Minuscule 749
- Text: Gospels †
- Date: 13th century
- Script: Greek
- Now at: Bibliothèque nationale de France
- Size: 33 cm by 24.1 cm
- Type: Byzantine text-type/mixed
- Category: none
- Note: commentary

= Minuscule 749 =

Minuscule 749 (in the Gregory-Aland numbering), Θ^{ε202} (von Soden), is a Greek minuscule manuscript of the New Testament written on parchment. Palaeographically it has been assigned to the 13th century. The manuscript has no complex contents. Scrivener labelled it as 773^{e}.

== Description ==

The codex contains the text of the four Gospels on 199 parchment leaves (size ), with some lacunae. It lacks text of Matthew 1:1-3:10; 4:3-7:28; 12:1-24:26; 24:44-28:20; Mark 14:62-16:20; Luke 2:51-5:12; 5:26-11:51; 21:34-38; 22:28-34; John 1:15-5:45; 19:35-20:1; 21:19-fin.
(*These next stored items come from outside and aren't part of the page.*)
-- ==== Sys2Proof/Syntax.lean ====
section
/-! DEFINITION. The instructions: one constructor for each of the 95 rows of spec/opcode_table.json,
in the table's order (spec 30_encoding.md R66, R67, R76; 00_scope.md section 6). -/

namespace Sys2Proof

/-- The rows of the opcode table. A wire frame carries the fields that its row's mask leaves free, read
positionally (the checksum and the terminator too); an operation carries its operands. -/
inductive Instr where
  /-- `RESPONSE` (R185): a frame of this type, any index. -/
  | response (index : Index) (payload : Payload) (checksum terminator : Byte)
  /-- `STATUS` (R186): a frame of this type, any index. -/
  | status (index : Index) (payload : Payload) (checksum terminator : Byte)
  /-- `WRITE_REQUEST` (R187): a frame of this type, any index. -/
  | writeRequest (index : Index) (payload : Payload) (checksum terminator : Byte)
  /-- `READ_REQUEST` (R188): a frame of this type, any index. -/
  | readRequest (index : Index) (payload : Payload) (checksum terminator : Byte)
  /-- `RESPONSE.MSG` (R185): a packed message of this type. -/
  | responseMsg (index : Index) (payload : Payload)
  /-- `STATUS.MSG` (R186): a packed message of this type. -/
  | statusMsg (index : Index) (payload : Payload)
  /-- `WRITE_REQUEST.MSG` (R187): a packed message of this type. -/
  | writeRequestMsg (index : Index) (payload : Payload)
  /-- `READ_REQUEST.MSG` (R188): a packed message of this type. -/
  | readRequestMsg (index : Index) (payload : Payload)
  /-- `RESPONSE.0x00` (R185): frame with id byte 0x00. -/
  | response00 (payload : Payload) (checksum terminator : Byte)
  /-- `RESPONSE.0x01` (R185): frame with id byte 0x01. -/
  | response01 (payload : Payload) (checksum terminator : Byte)
  /-- `RESPONSE.0x02` (R185): frame with id byte 0x02. -/
  | response02 (payload : Payload) (checksum terminator : Byte)
  /-- `RESPONSE.0x03` (R185): frame with id byte 0x03. -/
  | response03 (payload : Payload) (checksum terminator : Byte)
  /-- `RESPONSE.0x04` (R185): frame with id byte 0x04. -/
  | response04 (payload : Payload) (checksum terminator : Byte)
  /-- `RESPONSE.0x05` (R185): frame with id byte 0x05. -/
  | response05 (payload : Payload) (checksum terminator : Byte)
  /-- `RESPONSE.0x06` (R185): frame with id byte 0x06. -/
  | response06 (payload : Payload) (checksum terminator : Byte)
  /-- `RESPONSE.0x07` (R185): frame with id byte 0x07. -/
  | response07 (payload : Payload) (checksum terminator : Byte)
  /-- `RESPONSE.0x08` (R185): frame with id byte 0x08. -/
  | response08 (payload : Payload) (checksum terminator : Byte)
  /-- `RESPONSE.0x09` (R185): frame with id byte 0x09. -/
  | response09 (payload : Payload) (checksum terminator : Byte)
  /-- `RESPONSE.0x0A` (R185): frame with id byte 0x0A. -/
  | response0A (payload : Payload) (checksum terminator : Byte)
  /-- `RESPONSE.0x0B` (R185): frame with id byte 0x0B. -/
  | response0B (payload : Payload) (checksum terminator : Byte)
  /-- `RESPONSE.0x0C` (R185): frame with id byte 0x0C. -/
  | response0C (payload : Payload) (checksum terminator : Byte)
  /-- `RESPONSE.0x0D` (R185): frame with id byte 0x0D. -/
  | response0D (payload : Payload) (checksum terminator : Byte)
  /-- `RESPONSE.0x0E` (R185): frame with id byte 0x0E. -/
  | response0E (payload : Payload) (checksum terminator : Byte)
  /-- `RESPONSE.0x0F` (R185): frame with id byte 0x0F. -/
  | response0F (payload : Payload) (checksum terminator : Byte)
  /-- `RESPONSE.0x10` (R185): frame with id byte 0x10. -/
  | response10 (payload : Payload) (checksum terminator : Byte)
  /-- `STATUS.0x00` (R186): frame with id byte 0x40. -/
  | status00 (payload : Payload) (checksum terminator : Byte)
  /-- `STATUS.0x01` (R186): frame with id byte 0x41. -/
  | status01 (payload : Payload) (checksum terminator : Byte)
  /-- `STATUS.0x02` (R186): frame with id byte 0x42. -/
  | status02 (payload : Payload) (checksum terminator : Byte)
  /-- `STATUS.0x10` (R186): frame with id byte 0x50. -/
  | status10 (payload : Payload) (checksum terminator : Byte)
  /-- `STATUS.0x11` (R186): frame with id byte 0x51. -/
  | status11 (payload : Payload) (checksum terminator : Byte)
  /-- `STATUS.0x12` (R186): frame with id byte 0x52. -/
  | status12 (payload : Payload) (checksum terminator : Byte)
  /-- `STATUS.0x13` (R186): frame with id byte 0x53. -/
  | status13 (payload : Payload) (checksum terminator : Byte)
  /-- `STATUS.0x14` (R186): frame with id byte 0x54. -/
  | status14 (payload : Payload) (checksum terminator : Byte)
  /-- `STATUS.0x15` (R186): frame with id byte 0x55. -/
  | status15 (payload : Payload) (checksum terminator : Byte)
  /-- `STATUS.0x3E` (R186): frame with id byte 0x7E. -/
  | status3E (payload : Payload) (checksum terminator : Byte)
  /-- `STATUS.0x3F` (R186): frame with id byte 0x7F. -/
  | status3F (payload : Payload) (checksum terminator : Byte)
  /-- `WRITE_REQUEST.0x00` (R187): frame with id byte 0x80. -/
  | writeRequest00 (payload : Payload) (checksum terminator : Byte)
  /-- `WRITE_REQUEST.0x01` (R187): frame with id byte 0x81. -/
  | writeRequest01 (payload : Payload) (checksum terminator : Byte)
  /-- `WRITE_REQUEST.0x02` (R187): frame with id byte 0x82. -/
  | writeRequest02 (payload : Payload) (checksum terminator : Byte)
  /-- `WRITE_REQUEST.0x03` (R187): frame with id byte 0x83. -/
  | writeRequest03 (payload : Payload) (checksum terminator : Byte)
  /-- `WRITE_REQUEST.0x04` (R187): frame with id byte 0x84. -/
  | writeRequest04 (payload : Payload) (checksum terminator : Byte)
  /-- `WRITE_REQUEST.0x05` (R187): frame with id byte 0x85. -/
  | writeRequest05 (payload : Payload) (checksum terminator : Byte)
  /-- `WRITE_REQUEST.0x06` (R187): frame with id byte 0x86. -/
  | writeRequest06 (payload : Payload) (checksum terminator : Byte)
  /-- `WRITE_REQUEST.0x07` (R187): frame with id byte 0x87. -/
  | writeRequest07 (payload : Payload) (checksum terminator : Byte)
  /-- `WRITE_REQUEST.0x08` (R187): frame with id byte 0x88. -/
  | writeRequest08 (payload : Payload) (checksum terminator : Byte)
  /-- `WRITE_REQUEST.0x09` (R187): frame with id byte 0x89. -/
  | writeRequest09 (payload : Payload) (checksum terminator : Byte)
  /-- `WRITE_REQUEST.0x0A` (R187): frame with id byte 0x8A. -/
  | writeRequest0A (payload : Payload) (checksum terminator : Byte)
  /-- `WRITE_REQUEST.0x0B` (R187): frame with id byte 0x8B. -/
  | writeRequest0B (payload : Payload) (checksum terminator : Byte)
  /-- `WRITE_REQUEST.0x0C` (R187): frame with id byte 0x8C. -/
  | writeRequest0C (payload : Payload) (checksum terminator : Byte)
  /-- `WRITE_REQUEST.0x0D` (R187): frame with id byte 0x8D. -/
  | writeRequest0D (payload : Payload) (checksum terminator : Byte)
  /-- `WRITE_REQUEST.0x0E` (R187): frame with id byte 0x8E. -/
  | writeRequest0E (payload : Payload) (checksum terminator : Byte)
  /-- `WRITE_REQUEST.0x0F` (R187): frame with id byte 0x8F. -/
  | writeRequest0F (payload : Payload) (checksum terminator : Byte)
  /-- `WRITE_REQUEST.0x10` (R187): frame with id byte 0x90. -/
  | writeRequest10 (payload : Payload) (checksum terminator : Byte)
  /-- `READ_REQUEST.0x00` (R188): frame with id byte 0xC0. -/
  | readRequest00 (payload : Payload) (checksum terminator : Byte)
  /-- `READ_REQUEST.0x01` (R188): frame with id byte 0xC1. -/
  | readRequest01 (payload : Payload) (checksum terminator : Byte)
  /-- `READ_REQUEST.0x02` (R188): frame with id byte 0xC2. -/
  | readRequest02 (payload : Payload) (checksum terminator : Byte)
  /-- `READ_REQUEST.0x03` (R188): frame with id byte 0xC3. -/
  | readRequest03 (payload : Payload) (checksum terminator : Byte)
  /-- `READ_REQUEST.0x04` (R188): frame with id byte 0xC4. -/
  | readRequest04 (payload : Payload) (checksum terminator : Byte)
  /-- `READ_REQUEST.0x05` (R188): frame with id byte 0xC5. -/
  | readRequest05 (payload : Payload) (checksum terminator : Byte)
  /-- `READ_REQUEST.0x06` (R188): frame with id byte 0xC6. -/
  | readRequest06 (payload : Payload) (checksum terminator : Byte)
  /-- `READ_REQUEST.0x07` (R188): frame with id byte 0xC7. -/
  | readRequest07 (payload : Payload) (checksum terminator : Byte)
  /-- `READ_REQUEST.0x08` (R188): frame with id byte 0xC8. -/
  | readRequest08 (payload : Payload) (checksum terminator : Byte)
  /-- `READ_REQUEST.0x09` (R188): frame with id byte 0xC9. -/
  | readRequest09 (payload : Payload) (checksum terminator : Byte)
  /-- `READ_REQUEST.0x0A` (R188): frame with id byte 0xCA. -/
  | readRequest0A (payload : Payload) (checksum terminator : Byte)
  /-- `READ_REQUEST.0x0B` (R188): frame with id byte 0xCB. -/
  | readRequest0B (payload : Payload) (checksum terminator : Byte)
  /-- `READ_REQUEST.0x0C` (R188): frame with id byte 0xCC. -/
  | readRequest0C (payload : Payload) (checksum terminator : Byte)
  /-- `READ_REQUEST.0x0D` (R188): frame with id byte 0xCD. -/
  | readRequest0D (payload : Payload) (checksum terminator : Byte)
  /-- `READ_REQUEST.0x0E` (R188): frame with id byte 0xCE. -/
  | readRequest0E (payload : Payload) (checksum terminator : Byte)
  /-- `READ_REQUEST.0x0F` (R188): frame with id byte 0xCF. -/
  | readRequest0F (payload : Payload) (checksum terminator : Byte)
  /-- `READ_REQUEST.0x10` (R188): frame with id byte 0xD0. -/
  | readRequest10 (payload : Payload) (checksum terminator : Byte)
  /-- `MSG_ENCODE` (R100): operation. -/
  | msgEncode (type : TypeCode) (index : Index) (payload : Payload)
  /-- `MSG_DECODE` (R101): operation. -/
  | msgDecode (bytes : Bytes3)
  /-- `INDEX_KNOWN` (R102): operation. -/
  | indexKnown (type : TypeCode) (index : Index)
  /-- `PAYLOAD_U` (R103): operation. -/
  | payloadU (payload : Payload)
  /-- `PAYLOAD_S` (R104): operation. -/
  | payloadS (payload : Payload)
  /-- `PAYLOAD_FROM_INT` (R105): operation. -/
  | payloadFromInt (n : Int) (signed : Bool)
  /-- `XOR8` (R120): operation. -/
  | xor8 (bytes : Bytes3)
  /-- `FRAME_ENCODE` (R121): operation. -/
  | frameEncode (bytes : Bytes3)
  /-- `FRAME_DECODE` (R122): operation. -/
  | frameDecode (window : Bytes7)
  /-- `FRAME_STATUS` (R123): operation. -/
  | frameStatus (window : Bytes7)
  /-- `FRAME_ISVALID` (R124): operation. -/
  | frameIsvalid (window : Bytes7)
  /-- `RX_APPEND` (R141): operation. -/
  | rxAppend (chunk : List Byte)
  /-- `RX_SCAN` (R142): operation. -/
  | rxScan
  /-- `RX_SCAN.SHORT` (R143): operation. -/
  | rxScanShort
  /-- `RX_SCAN.DISCARD` (R144): operation. -/
  | rxScanDiscard
  /-- `RX_SCAN.WAIT` (R145): operation. -/
  | rxScanWait
  /-- `RX_SCAN.EMIT` (R146): operation. -/
  | rxScanEmit
  /-- `RX_SCAN.RESYNC` (R147): operation. -/
  | rxScanResync
  /-- `RX_PASS` (R148): operation. -/
  | rxPass (chunk : List Byte)
  /-- `MSGQ_POP` (R149): operation. -/
  | msgqPop
  /-- `TX_SEND` (R170): operation. -/
  | txSend (type : TypeCode) (index : Index) (payload : Payload)
  /-- `TX_SEND.CLOSED` (R171): operation. -/
  | txSendClosed (type : TypeCode) (index : Index) (payload : Payload)
  /-- `LINK_OPEN` (R172): operation. -/
  | linkOpen (answer : Bool)
  /-- `LINK_CLOSE` (R173): operation. -/
  | linkClose
  /-- `RESET` (R174): operation. -/
  | reset
deriving DecidableEq, Repr

end Sys2Proof
end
The text is written in one column per page, 41-42 lines per page.

The text is divided according to the κεφαλαια (chapters), whose numbers are given at the margin, and their τιτλοι (titles) at the top.

It contains Prolegomena and a commentary of Theophylact.

== Text ==

Aland the Greek text of the codex did not place in any Category.

It was not examined according to the Claremont Profile Method.

== History ==

F. H. A. Scrivener dated the manuscript to the 12th or 13th century and C. R. Gregory dated the manuscript to the 13th century. The manuscript is currently dated by the INTF to the 13th century.

It was added to the list of New Testament manuscripts by Scrivener (773) and Gregory (749). It was examined and described by Paulin Martin. Gregory saw the manuscript in 1885.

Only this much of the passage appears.